One issue the linker could have on some architectures is handling very large offsets that don't fit into the instruction encoding of load-from-pointer-with-offset forms. Well, I'd live even with the dumbest solution where you always waste an instruction to increment a pointer in case the offset is too large. And then you could probably do better than that, similarly to the way "far calls" (calls to functions at addresses too far from the point of call for the offset to fit into 28 bits or whatever the branch offset encoding size is on your machine) are handled today.

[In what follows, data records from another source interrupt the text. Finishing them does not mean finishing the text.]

/-- AUDIT_THIRD_RUN: a third run, on a die that ran neither of the first two, settles a mismatch. -/
def auditThird (core slot : Nat) (s : State) : Option State :=
  let g := s.grp
  match g.audit, (s.shadowsOf g.gid).find? (fun h => h.core = g.auditCore), (s.shadowsOf g.gid).find? (fun h => h.core ≠ g.auditCore) with
  | [_, _], some _, none => whenDue (g.phase = .audited && !g.settled && s.auditor [g.core / 48, g.auditCore / 48] core) (s.startShadow core slot)
  | [a, b], some h, some k =>
    whenDue (g.phase = .audited && !g.settled && k.core = core && s.shadowDone k) (s.settleAudit a b (s.shadowSignature k) h)
  | _, _, _ => none

/-- AUDIT_SAMPLE_DROP: no core is available within 100 µs, or the auditor's run consumed an uncorrectable error (code 0x05); the phase
goes on to commit. -/
def auditDrops (err : Bool) (s : State) : Option State :=
  let g := s.grp
  let none_ := !((List.range 192).any (fun c => s.auditor [g.core / 48] c)) && decide (g.closedAt + 100000 ≤ s.now)
  if err then
    (match (s.shadowsOf g.gid).find? (fun h => !s.shadowDone h) with
     | some h => some ((s.report g.dev s.lau.pid 0x05 ⟨0, h.core⟩ s.lau.number).dropAudit g.gid)
     | none => none)
  else whenDue (g.phase = .closing && g.sampled && none_) (s.dropAudit g.gid)

/-- PHASE_COMMIT -/
def execPhaseCommit (gid : Nat) (s : State) : Outcome := s.onGroup gid phaseCommits
/-- PHASE_ADMISSION -/
def execPhaseAdmission (gid core : Nat) (s : State) : Outcome := s.onGroup gid (phaseAdmits core)
/-- PHASE_AGING -/
def execPhaseAging (gid : Nat) (s : State) : Outcome := s.onGroup gid phaseAges
/-- FORCED_PREEMPTION -/
def execForcedPreemption (gid victim : Nat) (s : State) : Outcome := s.onGroup victim (preempts ((s.group? gid).getD Group.none))
/-- UNCORRECTABLE_ERROR_CONSUMED -/
def execUncorrectableErrorConsumed (gid : Nat) (job : Option Nat) (u : ErrorHit) (s : State) : Outcome :=
  match job with
  | none => s.onGroup gid (nodeConsumes u.unit u.struck)
  | some j => .next (jobConsumes gid j u.unit s)
/-- AUDIT_RERUN -/
def execAuditRerun (gid core slot : Nat) (s : State) : Outcome := s.onGroup gid (auditReruns core slot)
/-- AUDIT_THIRD_RUN -/
def execAuditThirdRun (gid core slot : Nat) (s : State) : Outcome := s.onGroup gid (auditThird core slot)
/-- AUDIT_SAMPLE_DROP -/
def execAuditSampleDrop (gid : Nat) (err : Bool) (s : State) : Outcome := s.onGroup gid (auditDrops err)

end Sys2Proof.Machine
end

The whole thing can fail in presence of dynamic loading during program run as in dlopen/LoadLibrary; if you already have objects of the structure, and your language doesn't support relocation because of using native pointers, then the dynamically loaded module won't be able to add members to a dstruct since it can't update the existing objects. Well, I can live with that limitation.

If the language generates native object files, there's the problem of maintaining compatibility with the object file format. I think this could "almost" be done, by mapping a distributed structure to a custom section .dstruct.SpamCues, and implementing members (viagra, cialis, fallic, size) as global objects in that section. Then if an equivalent of a linker script says that the base address of .dstruct.SpamCues is 0, then &viagra will resolve to the offset of the member inside the structure. The change to automatically map sections named .dstruct.* to 0 surely isn't more complicated than the handling of stuff like .gnu.linkonce, inflicted upon us by the idiocy of C++ templates and the likes of them.

And here's why I'll probably never see a struct linker:

If the language uses a native linker, a small change must be done to that linker in order to handle encodings of load/store instructions in ways it previously didn't (currently it only has to deal with resolving pointers, not offsets). Since it's platform-specific, the small change is actually quite large.
You could compromise and avoid that change by generating less efficient code which uses the already available linker ability to resolve the "address" of the viagra object in the zero-based .dstruct.SpamCues section – the code can add that "address" (offset, really) to &cues. But that could still force changes in the compiler back-end because now it has to generate assembly code adding what looks like 2 addresses, which makes no sense today and might be unsupported if the back-end preserves type information.
The previous items assume that the portable "front-end" work to support something like dstruct isn't a big deal. However, I'd guess that not enough people would benefit from it/realize they'd benefit from it to make it appear in a mainstream language and its front-ends.
I could roll my own compiler to a language similar to a mainstream one, with a bunch of additions like this struct linker thingie. Two problems with this. One – it's too hard to parse all the crud in a mainstream language (even if it isn't C++) to make it worth the trouble, unless your compiler does something really grand; a bunch of nice features probably aren't worth it. Two – most programmers take a losing approach towards their career where they want to put mainstream languages on their resume so that losers at the other end can scan their resumes for those languages; if your code is spelled in a dialect, you'll scare off the losers forming the backbone of our industry.

It still amazes me how what really matters isn't what can be done, but what's already done. It's easier to change goddamn hardware than it is to change "software infrastructure" like languages, software tools, APIs, protocols and all kinds of that shit. I mean, here we have something that's possible and even easy to do, and yet completely impractical.

Guess I'll have to roll my own yet-another-distributed-reflective-registration bullshit. Oh well.